The electronic version of this article is the complete one and can be found online at: http://www.retrovirology.com/content/9/S2/P253


Published:13 September 2012

© 2012 Zembe et al; licensee BioMed Central Ltd.

This is an Open Access article distributed under the terms of the Creative Commons Attribution License (http://creativecommons.org/licenses/by/2.0), which permits unrestricted use, distribution, and reproduction in any medium, provided the original work is properly cited.

Background

The high level of genetic diversity of HIV-1 poses a major challenge for global vaccine development. Vaccines based on centralized sequences would minimize genetic distances to multiple clades and potentially maximize cross-reactivity. Whether reactivity of these centralized peptide reagents differs in mono- and multi-clade epidemic is unknown.

Methods

In this study, full-length gag and nef gene sequences (from Cameroon, 50 and 54, respectively and South Africa, 23 and 19, respectively) were characterized. HIV-specific T-cell responses to group M consensus Gag and Nef peptide reagents were characterized at the peptide level using the IFN-γ ELISpot assay.

Results

Viruses from Cameron exhibited a large degree of genetic diversity; all subtypes were present excluding subtype C, with CRF02_AG being dominating (49%). Contrary, sequenced viruses from South Africa were all pure subtype C viruses. Despite the greater diversity of viral clades in the Cameroonian cohort, the genetic distances to the consensus M reagents was similar for both cohorts (11% and 15% for Gag and Nef, respectively). Whilst the magnitude and breadth of responses to Con M Gag and Nef did not differ significantly between the two cohorts, there was a greater frequency of responders in the Cameroonian cohort compared to South Africans (95% versus 82%, respectively).
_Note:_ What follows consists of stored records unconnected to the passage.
theorem ringCmdDo_good {a0} {a1} {a2} {s : State} (h : Good p s) : Good p (ringCmdDo a0 a1 a2 s) := by
  unfold ringCmdDo
  repeat' (with_reducible first
    | assumption
    | refine good_ite ?_ ?_
    | refine State.setFld_good ?_
    | refine enumStart_good ?_
    | refine measNodes_good ?_
    | refine State.setRing_good ?_
    | refine measNext_good ?_
    | refine ringLast_good ?_
    | refine State.setNode_good ?_
    | refine State.pushMnt_good ?_
    | intro _
    | simp only []
    | split)

theorem ringDo_good {a0} {a1} {a2} {s : State} (h : Good p s) : Good p (ringDo a0 a1 a2 s) := by
  unfold ringDo
  repeat' (with_reducible first
    | assumption
    | refine good_ite ?_ ?_
    | refine ringCmdDo_good ?_
    | refine State.wr_good ?_
    | refine State.setRing_good ?_
    | intro _
    | simp only []
    | split)

theorem saInstall_good {a0} {s : State} (h : Good p s) : Good p (saInstall a0 s) := by
  unfold saInstall
  repeat' (with_reducible first
    | assumption
    | refine good_ite ?_ ?_
    | refine State.setEthp_good ?_)

theorem saEnable_good {a0} {a1} {s : State} (h : Good p s) : Good p (saEnable a0 a1 s) := by
  unfold saEnable
  repeat' (with_reducible first
    | assumption
    | refine good_ite ?_ ?_
    | refine State.setEthp_good ?_)

theorem ethDo_good {a0} {a1} {a2} {s : State} (h : Good p s) : Good p (ethDo a0 a1 a2 s) := by
  unfold ethDo
  repeat' (with_reducible first
    | assumption
    | refine good_ite ?_ ?_
    | refine saInstall_good ?_
    | refine saEnable_good ?_
    | refine State.wr_good ?_
    | intro _
    | simp only []
    | split)

theorem rawNext_good {s : State} (h : Good p s) : Good p (rawNext s) := by
  unfold rawNext
  repeat' (with_reducible first
    | assumption
    | refine good_ite ?_ ?_
    | refine State.setFld_good ?_
    | refine good_foldl ?_ ?_
    | refine good_foldl_fst ?_ ?_
    | refine good_foldl_snd ?_ ?_
    | intro _
    | simp only []
    | split
    | simp only [good_mk_iff])

theorem plainSend_good {a0} {a1} {a2} {s : State} (h : Good p s) : Good p (plainSend a0 a1 a2 s) := by
  unfold plainSend
  repeat' (with_reducible first
    | assumption
    | refine good_ite ?_ ?_
    | refine portSend_good ?_)

theorem rawSend_good {a0} {a1} {s : State} (h : Good p s) : Good p (rawSend a0 a1 s) := by
  unfold rawSend
  repeat' (with_reducible first
    | assumption
    | refine good_ite ?_ ?_
    | refine plainSend_good ?_
    | refine netSend_good ?_)

theorem rerr_good {a0} {a1} {a2} {a3} {s : State} (h : Good p s) : Good p (rerr a0 a1 a2 a3 s) := by
  unfold rerr
  repeat' (with_reducible first
    | assumption
    | refine good_ite ?_ ?_
    | refine State.wr_good ?_)

theorem State.ioPiece_good {s : State} {a1} {a2} (h : Good p s) : Good p (State.ioPiece s a1 a2).2 := by
  unfold State.ioPiece
  repeat' (with_reducible first
    | assumption
    | refine good_ite ?_ ?_
    | refine rerr_good ?_
    | refine State.busErr_good ?_
    | refine good_foldl ?_ ?_
    | refine good_foldl_fst ?_ ?_
    | refine good_foldl_snd ?_ ?_
    | intro _
    | simp only []
    | split
    | simp only [good_mk_iff])

theorem State.ioPiece_good_eq {s : State} {a1} {a2} {t : State} {b} (e : (State.ioPiece s a1 a2) = (b, t)) (h : Good p s) : Good p t := by
  have := State.ioPiece_good (s := s) (a1 := a1) (a2 := a2) h
  rw [e] at this
  exact this

theorem wakeWaiting_good {s : State} (h : Good p s) : Good p (wakeWaiting s) := by
  unfold wakeWaiting
  repeat' (with_reducible first
    | assumption
    | refine good_ite ?_ ?_
    | refine State.setThread_good ?_
    | refine good_foldl ?_ ?_
    | refine good_foldl_fst ?_ ?_
    | refine good_foldl_snd ?_ ?_
    | intro _
    | simp only []
    | split
    | simp only [good_mk_iff])

theorem ctDataRead_good {a0} {s : State} (h : Good p s) : Good p (ctDataRead a0 s).2 := by
  unfold ctDataRead
  repeat' (with_reducible first
    | assumption
    | refine good_ite ?_ ?_
    | refine State.setFld_good ?_)

theorem ctDataRead_good_eq {a0} {s : State} {t : State} {b} (e : (ctDataRead a0 s) = (b, t)) (h : Good p s) : Good p t := by
  have := ctDataRead_good (a0 := a0) (s := s) h
  rw [e] at this
  exact this

theorem markRead_good {s : State} (h : Good p s) : Good p (markRead s) := by
  unfold markRead
  repeat' (with_reducible first
    | assumption
    | refine good_ite ?_ ?_
    | refine State.wr_good ?_
    | refine State.wr64_good ?_
    | intro _
    | simp only []
    | split
    | simp only [good_mk_iff])

theorem tmCapTaken_good {a0} {s : State} (h : Good p s) : Good p (tmCapTaken a0 s) := by
  unfold tmCapTaken
  repeat' (with_reducible first
    | assumption
    | refine good_ite ?_ ?_
    | refine State.setFld_good ?_)

theorem snapRead_good {a0} {a1} {a2} {a3} {s : State} (h : Good p s) : Good p (snapRead a0 a1 a2 a3 s).2 := by
  unfold snapRead
  repeat' (with_reducible first
    | assumption
    | refine good_ite ?_ ?_
    | refine markRead_good ?_
    | refine tmCapTaken_good ?_
    | refine good_foldl ?_ ?_
    | refine good_foldl_fst ?_ ?_
    | refine good_foldl_snd ?_ ?_
    | intro _
    | simp only []
    | split
    | simp only [good_mk_iff])
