/-- Settles O38: each event's handler is one of the operations above, and a cycle of the collector takes what it reports. -/
theorem clockAndSupplyRows : Obligations.ClockAndSupplyRows := by
  unfold Obligations.ClockAndSupplyRows
  intro s w
  refine ⟨fun v hw h8 h10 ha => ?_, fun v hw h16 hv ha => ?_, fun hl => ?_, fun hl => congrArg Host.Outcome.next (rootLoss_unlocked hl), ?_, fun mv hp => ?_,
    fun mv hp hv ho => ?_, fun mv _ hlo hhi => congrArg Host.Outcome.next (railOut_io33Good hlo hhi), fun mv hp hv hc => ?_, fun mv hp hv hm hc => ?_,
    fun mv hm hv => ?_, fun hf => ?_, fun hf => ?_, ?_, ?_, fun hl => ?_⟩
  · obtain ⟨hdiv, hnow, ho⟩ := setDiv_effect (show v.toNat < 16 by omega) (wakeWaiting s)
    exact ⟨_, congrArg Host.Outcome.next (coreDivWrite_effect hw ⟨h8, h10⟩ ha), hdiv, hnow, ho.mem.trans (wakeWaiting_mem s), ho.threads⟩
  · refine ⟨_, congrArg Host.Outcome.next (coreDivWrite_refused hw h16 (by omega) ha), wstat_code w (by decide) _ _ _, ?_⟩
    rw [wstat_rd (by decide)]
    exact wakeWaiting_rd s _
  · exact ⟨_, congrArg Host.Outcome.next (rootLoss_unlock hl), rootUnlocked_effect s⟩
  · exact ⟨_, congrArg Host.Outcome.next (rootLoss_crystal s), crystalLost_effect s⟩
  · obtain ⟨hc, ha, hi⟩ := railOut_por hp mv
    exact ⟨congrArg Host.Outcome.next hc, congrArg Host.Outcome.next ha, congrArg Host.Outcome.next hi⟩
  · exact ⟨_, congrArg Host.Outcome.next (railOut_io33Bad hp hv ho), io33Off_effect s⟩
  · obtain ⟨hlive, hcond⟩ := condCycle_effect (s := s.setDev { s.dev with aonOk := false }) (n := 2) hc (by decide) (by decide) 0
    exact ⟨_, congrArg Host.Outcome.next (railOut_aonBad hp hv), hlive, hcond, condCycle_aon _ _ _⟩
  · obtain ⟨hlive, hcond⟩ := condCycle_effect (s := s) (n := 1) hc (by decide) (by decide) 0
    exact ⟨_, congrArg Host.Outcome.next (railOut_coreBad hp hv hm), hlive, hcond⟩
  · exact ⟨_, congrArg Host.Outcome.next (if_pos ⟨hm, hv⟩), rfl, rfl, rfl⟩
  · exact ⟨_, congrArg Host.Outcome.next (avsRead_none_counts hf), rfl, rfl⟩
  · obtain ⟨a, hr, hs, hstop⟩ := avsFault_report s
    exact ⟨_, a, congrArg Host.Outcome.next (avsRead_none_faults hf), hr, hs, hstop⟩
  · intro mv set h h'
    exact ⟨_, congrArg Host.Outcome.next (avsRead_onTarget h h'), rfl, rfl, rfl⟩
  · intro mv set h hb
    obtain ⟨a, hr, hs, -⟩ := avsFault_report s
    exact ⟨_, a, congrArg Host.Outcome.next (avsRead_offTarget h hb), hr, hs⟩
  · exact ⟨_, congrArg Host.Outcome.next (if_pos hl), dramUnlocked_lock s, dramUnlocked_count s, dramUnlocked_mem s⟩

end Sys2Proof.Machine
end

section
/-! Requests that wait for the YCP engine (R387). -/
namespace Sys2Proof.Machine

variable {s t : State}

theorem cellFind_mem {α : Type} {k : Nat} {x : α} : ∀ {l : List (Nat × α)}, cellFind k l = some x → (k, x) ∈ l
  | [], h => by cases h
  | (j, v) :: l, h => by
    unfold cellFind at h
    split at h
    next hj => cases h; subst hj; exact List.mem_cons_self
    next => exact List.mem_cons_of_mem _ (cellFind_mem h)

/-- A session whose request the engine executes keeps the engine busy. -/
theorem ycpBusy_of_exec {p : Nat} {x : Session} (h : s.ycp.sess.find p = some x) (he : x.exec.isSome) : s.ycpBusy = true := by
  have hb : s.ycp.sess.cells.any (fun c => c.2.exec.isSome) = true := List.any_eq_true.2 ⟨_, cellFind_mem h, he⟩
  unfold State.ycpBusy
  rw [hb]
  rfl

/-- Where no held request can go on, the engine leaves the state alone. -/
theorem ycpDrain_calm (hc : ycpCalm s = true) {p : Nat} (hp : p < 8) (n : Nat) : ycpDrain p n s = s := by
  cases n with
  | zero => rfl
  | succ n =>
    have hx := List.all_eq_true.1 hc p (List.mem_range.2 hp)
    unfold ycpDrain
    split
    · rfl
    · rename_i x hf
      rw [hf, Option.all_some, Bool.or_eq_true, Bool.and_eq_true, decide_eq_true_eq, Option.isNone_iff_eq_none] at hx
      rcases hx with he | ⟨hlt, hnone⟩
      · rw [if_pos (ycpBusy_of_exec hf he)]
      · rw [if_neg (Nat.not_le.2 hlt), hnone]
        simp

theorem ycpDrainAll_calm (hc : ycpCalm s = true) : ycpDrainAll s = s := by
  have h : ∀ l : List Nat, (∀ p ∈ l, p < 8) → l.foldl (fun a p => ycpDrain p drainFuel a) s = s := by
    intro l
    induction l with
    | nil => intro _; rfl
    | cons p l ih =>
      intro hl
      rw [List.foldl_cons, ycpDrain_calm hc (hl p List.mem_cons_self), ih (fun q hq => hl q (List.mem_cons_of_mem _ hq))]
  exact h _ (fun p hp => List.mem_range.1 hp)

theorem ycpCalm_congr (h : t.ycp = s.ycp) : ycpCalm t = ycpCalm s := by unfold ycpCalm; rw [h]

theorem ycpCalm_noSession (h : s.ycp.sess = {}) : ycpCalm s = true := by
  unfold ycpCalm
  rw [h]
  rfl

end Sys2Proof.Machine
end

section
/-! What becomes of a mode request (R37, R38, R434). -/
namespace Sys2Proof.Machine

variable {s : State} {w : Writer} {t v : Nat}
For the Cameroonian cohort, 75/182 (41%) of the consensus M peptides were targeted, while for the South African cohort 66/182 (36%) of the peptides were targeted, with the majority being recognized in only 1-2 participants (69% and 76%, respectively). Patterns of immunodominance and targeting, however, differed dramatically between the two cohorts, with only 36% and 39% of Gag and Nef peptides commonly recognized between the two cohorts.

Conclusion

Although similarities in total magnitude and breadth may be observed between different epidemics, patterns of immunodominance of centralized immunogens may be different which may have implications for vaccine development.